From the material below, return every line that includes "shown".

DATA TO PROCESS Block Start

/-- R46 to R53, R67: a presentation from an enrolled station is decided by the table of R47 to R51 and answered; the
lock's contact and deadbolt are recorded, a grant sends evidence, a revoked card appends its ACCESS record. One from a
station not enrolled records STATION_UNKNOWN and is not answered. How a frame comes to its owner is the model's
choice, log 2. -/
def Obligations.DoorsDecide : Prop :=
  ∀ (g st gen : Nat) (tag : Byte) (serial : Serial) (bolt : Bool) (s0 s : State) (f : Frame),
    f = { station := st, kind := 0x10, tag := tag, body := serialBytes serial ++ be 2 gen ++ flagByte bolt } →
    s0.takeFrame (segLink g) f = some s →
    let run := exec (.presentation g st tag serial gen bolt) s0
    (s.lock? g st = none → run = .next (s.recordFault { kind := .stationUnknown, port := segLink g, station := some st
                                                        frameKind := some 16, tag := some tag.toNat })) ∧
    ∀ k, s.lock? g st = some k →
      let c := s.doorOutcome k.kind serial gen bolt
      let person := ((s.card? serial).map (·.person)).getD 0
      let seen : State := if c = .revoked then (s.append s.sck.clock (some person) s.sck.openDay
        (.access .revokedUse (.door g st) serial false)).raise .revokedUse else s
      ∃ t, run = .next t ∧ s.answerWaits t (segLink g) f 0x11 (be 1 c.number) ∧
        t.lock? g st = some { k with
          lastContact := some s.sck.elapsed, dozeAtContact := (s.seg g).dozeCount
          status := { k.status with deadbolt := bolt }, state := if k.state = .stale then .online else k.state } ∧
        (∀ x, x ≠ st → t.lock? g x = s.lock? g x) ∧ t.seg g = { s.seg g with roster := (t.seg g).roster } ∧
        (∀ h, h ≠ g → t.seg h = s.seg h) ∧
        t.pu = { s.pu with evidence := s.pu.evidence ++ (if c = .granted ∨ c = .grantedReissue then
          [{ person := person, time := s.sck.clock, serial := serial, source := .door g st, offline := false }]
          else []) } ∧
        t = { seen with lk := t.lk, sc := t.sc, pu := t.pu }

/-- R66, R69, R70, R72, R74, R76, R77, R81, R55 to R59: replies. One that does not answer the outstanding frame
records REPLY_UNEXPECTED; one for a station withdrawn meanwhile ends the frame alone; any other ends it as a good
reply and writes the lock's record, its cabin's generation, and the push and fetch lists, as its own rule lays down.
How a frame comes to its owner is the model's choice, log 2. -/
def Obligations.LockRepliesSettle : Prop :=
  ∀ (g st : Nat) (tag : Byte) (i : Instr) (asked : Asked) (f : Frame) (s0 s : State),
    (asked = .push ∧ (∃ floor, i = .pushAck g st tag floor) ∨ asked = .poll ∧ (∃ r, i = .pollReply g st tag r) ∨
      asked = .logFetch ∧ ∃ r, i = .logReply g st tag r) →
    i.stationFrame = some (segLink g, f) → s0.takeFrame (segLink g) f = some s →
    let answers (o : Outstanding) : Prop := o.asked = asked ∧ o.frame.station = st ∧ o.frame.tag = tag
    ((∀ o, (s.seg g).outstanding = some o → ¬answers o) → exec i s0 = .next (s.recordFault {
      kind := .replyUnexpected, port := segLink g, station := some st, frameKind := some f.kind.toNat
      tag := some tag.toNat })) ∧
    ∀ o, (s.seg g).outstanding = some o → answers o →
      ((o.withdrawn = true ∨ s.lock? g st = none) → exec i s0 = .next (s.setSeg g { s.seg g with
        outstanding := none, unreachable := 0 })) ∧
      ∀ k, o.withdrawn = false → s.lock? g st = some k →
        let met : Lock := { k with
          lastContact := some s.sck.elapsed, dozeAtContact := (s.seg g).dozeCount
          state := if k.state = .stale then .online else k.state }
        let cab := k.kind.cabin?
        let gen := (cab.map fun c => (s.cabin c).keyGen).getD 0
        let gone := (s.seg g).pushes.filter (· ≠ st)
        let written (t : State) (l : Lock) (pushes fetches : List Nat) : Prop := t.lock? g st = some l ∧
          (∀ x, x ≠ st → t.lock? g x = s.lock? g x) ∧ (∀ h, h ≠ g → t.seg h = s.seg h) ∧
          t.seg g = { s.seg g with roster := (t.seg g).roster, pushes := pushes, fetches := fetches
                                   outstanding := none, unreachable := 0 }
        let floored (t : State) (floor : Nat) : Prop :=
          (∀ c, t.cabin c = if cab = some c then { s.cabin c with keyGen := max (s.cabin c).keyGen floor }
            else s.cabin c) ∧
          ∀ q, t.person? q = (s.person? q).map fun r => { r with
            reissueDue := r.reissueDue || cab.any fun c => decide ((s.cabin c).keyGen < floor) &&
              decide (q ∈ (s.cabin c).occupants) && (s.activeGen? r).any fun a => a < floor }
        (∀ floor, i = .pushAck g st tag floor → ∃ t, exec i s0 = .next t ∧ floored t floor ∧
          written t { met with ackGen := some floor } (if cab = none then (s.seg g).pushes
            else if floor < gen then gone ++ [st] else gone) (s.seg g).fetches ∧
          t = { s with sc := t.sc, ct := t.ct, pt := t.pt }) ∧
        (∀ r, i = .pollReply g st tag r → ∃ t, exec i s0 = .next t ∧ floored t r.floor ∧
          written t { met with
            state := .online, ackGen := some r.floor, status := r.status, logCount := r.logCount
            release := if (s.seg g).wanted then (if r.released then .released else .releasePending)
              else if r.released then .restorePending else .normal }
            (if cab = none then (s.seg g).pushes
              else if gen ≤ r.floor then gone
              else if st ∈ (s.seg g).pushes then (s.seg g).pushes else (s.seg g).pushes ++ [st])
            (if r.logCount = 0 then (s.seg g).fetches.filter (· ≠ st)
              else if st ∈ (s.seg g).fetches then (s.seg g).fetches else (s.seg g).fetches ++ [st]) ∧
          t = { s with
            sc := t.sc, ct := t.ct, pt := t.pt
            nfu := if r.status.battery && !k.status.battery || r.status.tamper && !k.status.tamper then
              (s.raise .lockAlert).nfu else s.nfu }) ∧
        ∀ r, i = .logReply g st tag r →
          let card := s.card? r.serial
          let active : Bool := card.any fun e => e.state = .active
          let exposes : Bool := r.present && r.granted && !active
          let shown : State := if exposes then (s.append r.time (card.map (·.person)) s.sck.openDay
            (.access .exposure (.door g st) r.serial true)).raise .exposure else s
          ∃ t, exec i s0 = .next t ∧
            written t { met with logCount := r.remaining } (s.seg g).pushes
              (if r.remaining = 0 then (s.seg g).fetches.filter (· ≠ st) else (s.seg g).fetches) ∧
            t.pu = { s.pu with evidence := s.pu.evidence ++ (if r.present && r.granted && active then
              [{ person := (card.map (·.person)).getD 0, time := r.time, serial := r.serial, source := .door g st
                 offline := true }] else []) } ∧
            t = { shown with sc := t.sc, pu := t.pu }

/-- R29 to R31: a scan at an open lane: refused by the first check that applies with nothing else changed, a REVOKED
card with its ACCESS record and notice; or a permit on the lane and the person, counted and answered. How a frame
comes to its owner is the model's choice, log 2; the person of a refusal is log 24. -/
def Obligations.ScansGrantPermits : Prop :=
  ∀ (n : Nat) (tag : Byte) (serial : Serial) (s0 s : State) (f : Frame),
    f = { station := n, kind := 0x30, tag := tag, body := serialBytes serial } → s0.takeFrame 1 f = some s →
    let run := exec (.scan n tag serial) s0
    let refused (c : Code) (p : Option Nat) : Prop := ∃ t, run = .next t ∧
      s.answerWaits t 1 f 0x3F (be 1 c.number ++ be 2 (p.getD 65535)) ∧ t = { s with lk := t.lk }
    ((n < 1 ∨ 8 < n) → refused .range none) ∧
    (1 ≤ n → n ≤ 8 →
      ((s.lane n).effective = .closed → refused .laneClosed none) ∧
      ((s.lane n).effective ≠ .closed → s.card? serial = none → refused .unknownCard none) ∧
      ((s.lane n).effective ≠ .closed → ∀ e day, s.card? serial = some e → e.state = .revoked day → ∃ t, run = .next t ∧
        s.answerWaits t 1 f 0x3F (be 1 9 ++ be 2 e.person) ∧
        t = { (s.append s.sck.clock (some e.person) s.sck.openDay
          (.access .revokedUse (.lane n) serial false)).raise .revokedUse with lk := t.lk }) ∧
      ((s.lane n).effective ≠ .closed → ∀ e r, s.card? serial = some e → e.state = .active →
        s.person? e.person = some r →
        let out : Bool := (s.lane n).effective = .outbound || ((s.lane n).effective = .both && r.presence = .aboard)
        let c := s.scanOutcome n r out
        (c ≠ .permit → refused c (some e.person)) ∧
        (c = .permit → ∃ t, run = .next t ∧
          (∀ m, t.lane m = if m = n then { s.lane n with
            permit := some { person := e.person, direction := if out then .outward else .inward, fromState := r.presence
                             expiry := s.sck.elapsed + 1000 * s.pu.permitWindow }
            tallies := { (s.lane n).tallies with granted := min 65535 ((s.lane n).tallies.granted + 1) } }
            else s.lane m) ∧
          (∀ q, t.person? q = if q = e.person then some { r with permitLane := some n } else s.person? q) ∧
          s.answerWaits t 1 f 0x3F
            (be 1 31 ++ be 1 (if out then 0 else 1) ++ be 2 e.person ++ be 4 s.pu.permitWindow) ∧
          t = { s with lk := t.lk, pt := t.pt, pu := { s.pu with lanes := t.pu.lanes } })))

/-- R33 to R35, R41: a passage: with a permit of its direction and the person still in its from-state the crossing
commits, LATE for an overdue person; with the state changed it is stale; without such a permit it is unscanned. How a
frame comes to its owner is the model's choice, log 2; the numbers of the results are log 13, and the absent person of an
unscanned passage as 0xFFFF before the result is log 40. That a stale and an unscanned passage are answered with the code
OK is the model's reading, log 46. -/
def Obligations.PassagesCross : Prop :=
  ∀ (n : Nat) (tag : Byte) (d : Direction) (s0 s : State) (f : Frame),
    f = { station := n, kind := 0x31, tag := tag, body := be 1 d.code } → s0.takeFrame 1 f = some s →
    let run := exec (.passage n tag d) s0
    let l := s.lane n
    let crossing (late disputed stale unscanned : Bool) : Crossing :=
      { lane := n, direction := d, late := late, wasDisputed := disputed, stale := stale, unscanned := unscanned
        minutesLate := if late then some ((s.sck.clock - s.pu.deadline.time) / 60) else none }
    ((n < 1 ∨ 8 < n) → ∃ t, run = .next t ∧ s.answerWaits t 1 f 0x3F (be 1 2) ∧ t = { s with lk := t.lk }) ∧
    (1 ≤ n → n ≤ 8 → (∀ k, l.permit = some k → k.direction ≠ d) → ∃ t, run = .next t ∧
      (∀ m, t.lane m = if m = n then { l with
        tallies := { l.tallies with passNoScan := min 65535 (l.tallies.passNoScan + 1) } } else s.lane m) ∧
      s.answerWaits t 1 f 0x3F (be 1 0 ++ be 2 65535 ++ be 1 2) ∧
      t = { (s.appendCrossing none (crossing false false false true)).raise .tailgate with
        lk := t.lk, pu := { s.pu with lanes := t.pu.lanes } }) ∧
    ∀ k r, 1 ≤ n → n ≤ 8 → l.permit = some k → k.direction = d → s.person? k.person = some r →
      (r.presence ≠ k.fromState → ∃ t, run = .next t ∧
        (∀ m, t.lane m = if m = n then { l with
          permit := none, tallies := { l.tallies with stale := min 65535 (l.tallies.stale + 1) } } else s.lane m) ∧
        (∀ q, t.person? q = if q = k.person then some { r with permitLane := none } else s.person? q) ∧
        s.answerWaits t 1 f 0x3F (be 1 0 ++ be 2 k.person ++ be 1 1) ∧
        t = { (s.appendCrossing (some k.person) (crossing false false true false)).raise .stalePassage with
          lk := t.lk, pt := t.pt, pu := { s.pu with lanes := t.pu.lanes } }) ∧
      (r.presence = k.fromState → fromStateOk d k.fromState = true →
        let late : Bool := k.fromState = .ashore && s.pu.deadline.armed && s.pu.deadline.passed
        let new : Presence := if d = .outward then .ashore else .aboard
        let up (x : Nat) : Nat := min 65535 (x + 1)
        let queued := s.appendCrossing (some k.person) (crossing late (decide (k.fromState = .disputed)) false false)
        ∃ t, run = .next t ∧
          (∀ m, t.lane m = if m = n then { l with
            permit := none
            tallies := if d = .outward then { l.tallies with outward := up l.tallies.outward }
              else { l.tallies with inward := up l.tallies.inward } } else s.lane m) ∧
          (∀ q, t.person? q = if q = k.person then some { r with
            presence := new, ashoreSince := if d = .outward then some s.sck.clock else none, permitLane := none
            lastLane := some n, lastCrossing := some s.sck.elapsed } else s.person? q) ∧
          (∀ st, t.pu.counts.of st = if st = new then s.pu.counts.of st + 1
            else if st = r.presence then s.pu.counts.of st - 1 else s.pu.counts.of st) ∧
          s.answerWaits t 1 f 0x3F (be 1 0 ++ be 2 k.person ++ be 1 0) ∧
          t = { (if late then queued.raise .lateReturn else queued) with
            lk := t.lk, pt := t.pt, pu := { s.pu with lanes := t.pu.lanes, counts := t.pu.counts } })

DATA TO PROCESS Block End
DATA TO PROCESS Block Start

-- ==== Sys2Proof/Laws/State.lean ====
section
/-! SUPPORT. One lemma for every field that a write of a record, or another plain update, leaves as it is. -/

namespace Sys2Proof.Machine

DATA TO PROCESS Block End
DATA TO PROCESS Block Start

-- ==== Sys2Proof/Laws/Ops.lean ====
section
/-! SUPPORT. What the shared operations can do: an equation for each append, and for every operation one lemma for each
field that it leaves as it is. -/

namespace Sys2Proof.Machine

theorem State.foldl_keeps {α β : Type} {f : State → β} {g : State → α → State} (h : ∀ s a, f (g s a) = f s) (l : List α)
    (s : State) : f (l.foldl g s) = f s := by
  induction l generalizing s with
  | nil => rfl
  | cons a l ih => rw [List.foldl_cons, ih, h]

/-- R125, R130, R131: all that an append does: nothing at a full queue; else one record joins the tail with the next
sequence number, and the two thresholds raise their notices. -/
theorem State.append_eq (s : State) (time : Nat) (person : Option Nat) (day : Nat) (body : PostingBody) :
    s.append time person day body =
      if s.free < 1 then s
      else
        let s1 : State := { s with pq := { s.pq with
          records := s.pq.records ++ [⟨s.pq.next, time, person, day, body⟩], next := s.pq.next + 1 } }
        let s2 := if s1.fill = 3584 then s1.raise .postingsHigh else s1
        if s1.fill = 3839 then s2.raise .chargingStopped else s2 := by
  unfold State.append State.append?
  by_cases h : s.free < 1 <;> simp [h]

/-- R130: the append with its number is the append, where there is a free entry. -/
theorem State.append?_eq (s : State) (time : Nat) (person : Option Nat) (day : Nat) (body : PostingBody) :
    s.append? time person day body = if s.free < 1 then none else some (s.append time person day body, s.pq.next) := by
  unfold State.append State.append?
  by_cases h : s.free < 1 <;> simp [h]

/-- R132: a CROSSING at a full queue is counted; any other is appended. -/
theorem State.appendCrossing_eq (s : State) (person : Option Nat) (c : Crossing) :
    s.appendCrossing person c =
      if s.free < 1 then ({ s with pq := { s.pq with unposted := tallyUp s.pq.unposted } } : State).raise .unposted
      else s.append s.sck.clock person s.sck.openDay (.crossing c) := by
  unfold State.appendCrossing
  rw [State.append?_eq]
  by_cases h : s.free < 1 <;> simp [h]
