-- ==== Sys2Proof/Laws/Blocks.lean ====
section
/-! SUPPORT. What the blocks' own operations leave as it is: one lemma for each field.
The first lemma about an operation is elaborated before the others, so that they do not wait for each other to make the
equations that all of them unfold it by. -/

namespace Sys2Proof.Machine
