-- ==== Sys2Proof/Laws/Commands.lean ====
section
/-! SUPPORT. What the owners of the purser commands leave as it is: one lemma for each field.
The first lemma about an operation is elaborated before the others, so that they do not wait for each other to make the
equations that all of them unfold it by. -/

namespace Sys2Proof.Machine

DATA TO PROCESS Block End

◆ **FINISHED TASK**:
          let shown : State := if exposes then (s.append r.time (card.map (·.person)) s.sck.openDay
            t = { shown with sc := t.sc, pu := t.pu }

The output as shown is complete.